Article Last Modified on 1/19/2007



APPLIES TO

  • Microsoft Office Excel 2007
  • Microsoft Office Excel 2003
  • Microsoft Excel 2002 Standard Edition
  • Microsoft Excel 2000 Standard Edition



This article was previously published under Q214105

For a Microsoft Excel 97 and earlier versions of Excel version of this article, see 90728.

SUMMARY

The following information describes the algorithm used by the XIRR() function in Microsoft Excel to compute the internal rate of return on a schedule of cash flows that are not necessarily periodic. That is, payments may be made at different time intervals.

MORE INFORMATION

Excel includes a function that is called XIRR() . This function returns the internal rate of return for a schedule of cash flows that are not necessarily periodic. This function is similar to the IRR() function that returns the internal rate of return for a series of periodic cash flows.

NOTE: If the XIRR() function is not available, you must install the Analysis ToolPak add-in.

With IRR(), all cash flows are discounted using an integer number of compounding periods. For example, the first payment is discounted one period, the second payment two periods, and so on.
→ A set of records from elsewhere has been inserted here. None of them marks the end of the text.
-- ==== Sys2Proof/Proofs/Operands.lean ====
section
/-! What each reader of operands answers: a record holds an operand if and only if the encoder writes that record for it. -/

namespace Sys2Proof

/-! A format's fields are determined by its word. -/

section
variable {op : BitVec 7} {f g : BitVec 2}

@[simp] theorem encS_inj {r q : RawS} : encS op f r = encS op g q ↔ f = g ∧ r = q := by
  simp [encS, (Function.LeftInverse.injective RawS.ofBody_pack).eq_iff]
@[simp] theorem encV_inj {r q : RawV} : encV op f r = encV op g q ↔ f = g ∧ r = q := by
  simp [encV, (Function.LeftInverse.injective RawV.ofBody_pack).eq_iff]
@[simp] theorem encA_inj {r q : RawA} : encA op f r = encA op g q ↔ f = g ∧ r = q := by
  simp [encA, (Function.LeftInverse.injective RawA.ofBody_pack).eq_iff]

end

/-! Format S (R23). -/

theorem xsrcOf_eq_ok {form : BitVec 2} {r : RawS} {b : XSrc} (op : BitVec 7) :
    xsrcOf form r = .ok b ↔ encS op form r = encXs op r.fn (fld5 r.xd) (fld5 r.xa) b := by
  obtain ⟨xd, xa, xb, fn, imm⟩ := r
  cases b <;> unfold xsrcOf <;> split_ifs <;> simp_all [encXs, and_comm]

/-! Format V (R24, R30). -/

theorem vmodsOf_eq_ok {r : RawV} {m : VMods} : vmodsOf r = .ok m ↔
    r.z = 0 ∧ r.grp = bits2 m.grp ∧ r.u = flagBit m.u ∧ r.rnd = m.rnd.code ∧ r.sat = flagBit m.sat := by
  obtain ⟨g, u, rnd, sat⟩ := m
  simp [vmodsOf]
  tauto

theorem vsrcOf_eq_ok {form : BitVec 2} {r : RawV} {b : VSrc} (op : BitVec 7) :
    vsrcOf form r = .ok b ↔ encV op form r = encVs op b { r with vb := 0, ext := 0 } := by
  obtain ⟨vd, va, vb, pm, fmt, fn, grp, ext, u, rnd, sat, z⟩ := r
  cases b <;> unfold vsrcOf <;> split_ifs <;> simp_all [encVs, and_comm]

theorem vcountOf_eq_ok {form : BitVec 2} {r : RawV} {n : VCount} (op : BitVec 7) :
    vcountOf form r = .ok n ↔ encV op form r = encVcount op n { r with vb := 0, ext := 0 } := by
  obtain ⟨vd, va, vb, pm, fmt, fn, grp, ext, u, rnd, sat, z⟩ := r
  cases n <;> unfold vcountOf <;> split_ifs <;> simp_all [encVcount, and_comm]

section
variable {form : BitVec 2} {r : RawV} (op : BitVec 7)

theorem binOf_eq_ok {o : VBinOp} : binOf form r = .ok o ↔ encV op form r = encBin op r.fn o := by
  obtain ⟨ovd, ova, b, opm, ofmt, om⟩ := o
  obtain ⟨vd, va, vb, pm, fmt, fn, grp, ext, u, rnd, sat, z⟩ := r
  cases b <;> simp [binOf, vmodsOf_eq_ok, vsrcOf_eq_ok op, encBin, encVs, RawV.withMods] <;> tauto

theorem ternOf_eq_ok {o : VTernOp} : ternOf form r = .ok o ↔ encV op form r = encTern op r.fn o := by
  obtain ⟨ovd, ova, ovb, ovc, opm, ofmt, om⟩ := o
  obtain ⟨vd, va, vb, pm, fmt, fn, grp, ext, u, rnd, sat, z⟩ := r
  simp [ternOf, vmodsOf_eq_ok, encTern, RawV.withMods, RawV.vc, RawV.md, RawV.lo, ext0_eq]
  tauto

theorem carryOf_eq_ok {o : VCarryOp} : carryOf form r = .ok o ↔ encV 0x20 form r = encCarry r.fn o := by
  obtain ⟨ovd, omd, ova, ovb, opm, ofmt, om⟩ := o
  obtain ⟨vd, va, vb, pm, fmt, fn, grp, ext, u, rnd, sat, z⟩ := r
  simp [carryOf, vmodsOf_eq_ok, encCarry, RawV.withMods, RawV.vc, RawV.md, RawV.lo, ext0_eq]
  tauto

theorem unOf_eq_ok {o : VUnOp} : unOf form r = .ok o ↔ encV op form r = encUn op r.fn o := by
  obtain ⟨ovd, ova, opm, ofmt, om⟩ := o
  obtain ⟨vd, va, vb, pm, fmt, fn, grp, ext, u, rnd, sat, z⟩ := r
  simp [unOf, vmodsOf_eq_ok, encUn, RawV.withMods]
  tauto

theorem pairOf_eq_ok {o : VPairOp} : pairOf form r = .ok o ↔ encV op form r = encPair op r.fn o := by
  obtain ⟨ovd, ova, ovb, opm, ofmt, om⟩ := o
  obtain ⟨vd, va, vb, pm, fmt, fn, grp, ext, u, rnd, sat, z⟩ := r
  simp [pairOf, vmodsOf_eq_ok, encPair, RawV.withMods]
  tauto

end

/-! Formats VM, A and X (R25 to R27). -/

theorem vmCheck_eq_ok {form : BitVec 2} {r : RawVM} {load planes : Bool} {f : Fmt} : vmCheck form r load planes = .ok f ↔
    form = 0 ∧ r.z = 0 ∧ (planes = true ∨ r.pl = 0) ∧ (load = true ∨ r.hm = 0) ∧ r.fmt = f.code := by
  simp [vmCheck, and_assoc]

theorem planeCheck_eq_ok {r : RawVM} {f : Fmt} {u : Unit} : planeCheck r f = .ok u ↔ f = .bp ∧ r.grp = 0 := by
  simp [planeCheck]

theorem arrPair_eq_ok {r : RawA} {o : ArrPairOp} : arrPair r = .ok o ↔
    r = { r with dd := bits4 o.dd, da := bits4 o.da, db := bits4 o.db, ka := rankCode o.ka, kb := rankCode o.kb } := by
  obtain ⟨odd, oda, odb, oka, okb⟩ := o
  obtain ⟨dd, da, db, ka, kb, ax, iop, imm, fn⟩ := r
  simp [arrPair]
  tauto

theorem acountOf_eq_ok {form : BitVec 2} {r : RawA} {n : ACount} (op : BitVec 7) :
    acountOf form r = .ok n ↔ encA op form r = encAcount op n { r with imm := 0 } := by
  obtain ⟨dd, da, db, ka, kb, ax, iop, imm, fn⟩ := r
  cases n <;> unfold acountOf <;> split_ifs <;> simp_all [encAcount, eq_append_iff (m := 5) (n := 15), and_comm]

/-- A tile index is never x0 (R27). -/
theorem idxOf_eq_ok {r : RawX} {ix : TileIdx} :
    idxOf r = .ok ix ↔ ix ≠ .reg 0 ∧ r = ({ r with xn := 0, idx := 0 }).withIdx ix := by
  obtain ⟨td, da, db, xn, vs, ts, fn, idx, col, fmt, rpt, z⟩ := r
  unfold idxOf
  cases ix with
  | imm v =>
    have hv : idx.toNat = v.val ↔ idx = BitVec.ofNat 8 v.val := by
      rw [← BitVec.toNat_inj, BitVec.toNat_ofNat, Nat.mod_eq_of_lt (by omega)]
    split_ifs with hx hi <;> simp_all [RawX.withIdx, Fin.ext_iff]
    exact fun h => by have := hv.2 h; omega
  | reg x =>
    have h0 : bits5 x = 0#5 ↔ x = 0 := by revert x; decide
    split_ifs with hx hi <;> simp_all [RawX.withIdx, eq_comm (a := 0#5)]
    exact fun h hx0 => hx (h.trans (h0.2 hx0))

end Sys2Proof
end

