theorem decodes_vmskBin {c} (h : vmskBin fn = some c) (md ma mb : MReg) (m : VMods) :
    Decodes (encMsk fn (mbits md) (mbits ma) (mbits mb) m) (c md ma mb m) :=
  decodes_V decVmsk (fun _ _ => rfl) (by simp [decVmsk, h, RawV.withMods, vmodsOf])
theorem decodes_vmskUn {c} (h : vmskUn fn = some c) (h1 : vmskBin fn = none) (md ma : MReg) (m : VMods) :
    Decodes (encMsk fn (mbits md) (mbits ma) 0 m) (c md ma m) :=
  decodes_V decVmsk (fun _ _ => rfl) (by simp [decVmsk, h, h1, RawV.withMods, vmodsOf])
theorem decodes_vmskShift {c} (h : vmskShift fn = some c) (h1 : vmskBin fn = none) (h2 : vmskUn fn = none) (md ma : MReg)
    (n : VCount) (m : VMods) : Decodes (encMskCount fn (mbits md) (mbits ma) n m) (c md ma n m) := by
  cases n <;>
  exact decodes_V decVmsk (fun _ _ => rfl) (by simp [decVmsk, h, h1, h2, RawV.withMods, vmodsOf, vcountOf])
theorem decodes_vmskX {c} (h : vmskX fn = some c) (h1 : vmskBin fn = none) (h2 : vmskUn fn = none) (h3 : vmskShift fn = none)
    (rd : XReg) (ma : MReg) (m : VMods) : Decodes (encMsk fn (bits5 rd) (mbits ma) 0 m) (c rd ma m) :=
  decodes_V decVmsk (fun _ _ => rfl) (by simp [decVmsk, h, h1, h2, h3, RawV.withMods, vmodsOf])
theorem decodes_mset (md : MReg) (n : VCount) (m : VMods) : Decodes (encBody (.mset md n m)) (.mset md n m) := by
  cases n <;>
  exact decodes_V decVmsk (fun _ _ => rfl)
    (by simp [decVmsk, vmskBin, vmskUn, vmskShift, vmskX, RawV.withMods, vmodsOf, vcountOf])

theorem decodes_vpermSlide {c} (h : vpermSlide fn = some c) (o : VSlideOp) : Decodes (encSlide fn o) (c o) := by
  obtain ⟨vd, va, n, pm, fmt, m⟩ := o
  cases n <;>
  exact decodes_V decVperm (fun _ _ => rfl) (by simp [decVperm, h, RawV.withMods, vmodsOf, vcountOf])
theorem decodes_vpermUn {c} (h : vpermUn fn = some c) (h1 : vpermSlide fn = none) (o : VUnOp) : Decodes (encUn 0x25 fn o) (c o) := by
  obtain ⟨r, he, rfl, ho⟩ := unOf_encUn 0x25 fn o
  exact he ▸ decodes_V decVperm (fun _ _ => rfl) (by simp [decVperm, h, h1, ho])
theorem decodes_vgath (o : VPairOp) : Decodes (encPair 0x25 2 o) (.vgath o) := by
  obtain ⟨r, he, hn, ho⟩ := pairOf_encPair 0x25 2 o
  exact he ▸ decodes_V decVperm (fun _ _ => rfl) (by simp [decVperm, hn, vpermSlide, vpermUn, ho])
theorem decodes_vbcast (o : VBcastOp) : Decodes (encBody (.vbcast o)) (.vbcast o) := by
  obtain ⟨vd, b, pm, fmt, m⟩ := o
  cases b <;>
  exact decodes_V decVperm (fun _ _ => rfl)
    (by simp [decVperm, vpermSlide, vpermUn, RawV.withMods, unOf, binOf, vsrcOf, vmodsOf])
theorem decodes_vmvx (o : VMvxOp) : Decodes (encUn 0x25 6 { vd := o.rd, va := o.va, pm := o.pm, fmt := o.fmt, m := o.m }) (.vmvx o) := by
  obtain ⟨r, he, hn, ho⟩ := unOf_encUn 0x25 6 { vd := o.rd, va := o.va, pm := o.pm, fmt := o.fmt, m := o.m }
  exact he ▸ decodes_V decVperm (fun _ _ => rfl) (by simp [decVperm, hn, vpermSlide, vpermUn, ho])
theorem decodes_vid (o : VIdOp) : Decodes (encBody (.vid o)) (.vid o) :=
  decodes_V decVperm (fun _ _ => rfl) (by simp [decVperm, vpermSlide, vpermUn, RawV.withMods, unOf, vmodsOf])

theorem decodes_vred {c} (h : vredOp fn = some c) (o : VUnOp) : Decodes (encUn 0x26 fn o) (c o) := by
  obtain ⟨r, he, rfl, ho⟩ := unOf_encUn 0x26 fn o
  exact he ▸ decodes_V decVred (fun _ _ => rfl) (by simp [decVred, h, ho])
theorem decodes_vredbs (o : VPairOp) : Decodes (encPair 0x26 5 o) (.vredbs o) := by
  obtain ⟨r, he, hn, ho⟩ := pairOf_encPair 0x26 5 o
  exact he ▸ decodes_V decVred (fun _ _ => rfl) (by simp [decVred, hn, vredOp, ho])
theorem decodes_vscan (o : VScanOp) : Decodes (encBody (.vscan o)) (.vscan o) :=
  decodes_V decVred (fun _ _ => rfl) (by simp [decVred, vredOp, RawV.withMods, pairOf, vmodsOf, vb_parts])

theorem decodes_vcswi (o : VBinOp) : Decodes (encBin 0x27 0 o) (.vcswi o) := by
  obtain ⟨form, r, he, hn, ho⟩ := binOf_encBin 0x27 0 o
  exact he ▸ decodes_V decVtop (fun _ _ => rfl) (by simp [decVtop, hn, ho])
theorem decodes_vrng {c} (h : vrngOp fn = some c) (o : VRngOp) : Decodes (encRng fn o) (c o) :=
  decodes_V decVrng (fun _ _ => rfl) (by simp [decVrng, h, RawV.withMods, vmodsOf])
theorem decodes_vamo {c} (h : vamoOp fn = some c) (o : VmStxOp) : Decodes (encStx 0x32 fn o) (c o) :=
  decodes_VM decVamo (fun _ _ => rfl) (by simp [decVamo, h, vmCheck])

theorem decodes_aeltBin {c} (h : aeltBin fn = some c) (o : ArrPairOp) : Decodes (encArrPair 0x40 fn o 0 0) (c o) :=
  decodes_A decAelt (fun _ _ => rfl) (by simp [decAelt, h, arrPair])
theorem decodes_aeltUn {c} (h : aeltUn fn = some c) (h1 : aeltBin fn = none) (dd da : DReg) (k : CellRank) :
    Decodes (encArrUn fn dd da k) (c dd da k) :=
  decodes_A decAelt (fun _ _ => rfl) (by simp [decAelt, h, h1])
theorem decodes_astrRed {c} (h : astrRed fn = some c) (o : ArrRedOp) : Decodes (encArrRed fn o) (c o) :=
  decodes_A decAstr (fun _ _ => rfl) (by simp [decAstr, h])

/-- A register in IMM20 (R26). -/
theorem imm20_parts (x : XReg) : (bits5 x ++ 0#15 : BitVec 20).extractLsb' 15 5 = bits5 x ∧
    (bits5 x ++ 0#15 : BitVec 20).extractLsb' 0 15 = 0#15 := (eq_append_iff (m := 5) (n := 15)).1 rfl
The XIRR() function permits payments to occur at unequal time periods. With this function you associate a date with each payment and thereby permit fractional periods (raising or discounting with a fractional power).

The next step is to calculate the correct discounting rate. Basically, the larger the rate, the more the values are reduced.

The XIRR() function sets bounds on the discount rate above and below the correct rate by doubling guesses in each direction. With known upper and lower bounds, the function uses Newton's method to find the appropriate guess to the level of accuracy you want.

The discounting calculation is performed after each iteration.

NOTE: Newton's method is a way to approach the root of an equation (y=f(x)) by using the tangent line to the equation's curve at successive x-values. The new x-value keeps getting closer and closer to the root of the equation until you reach some preset precision.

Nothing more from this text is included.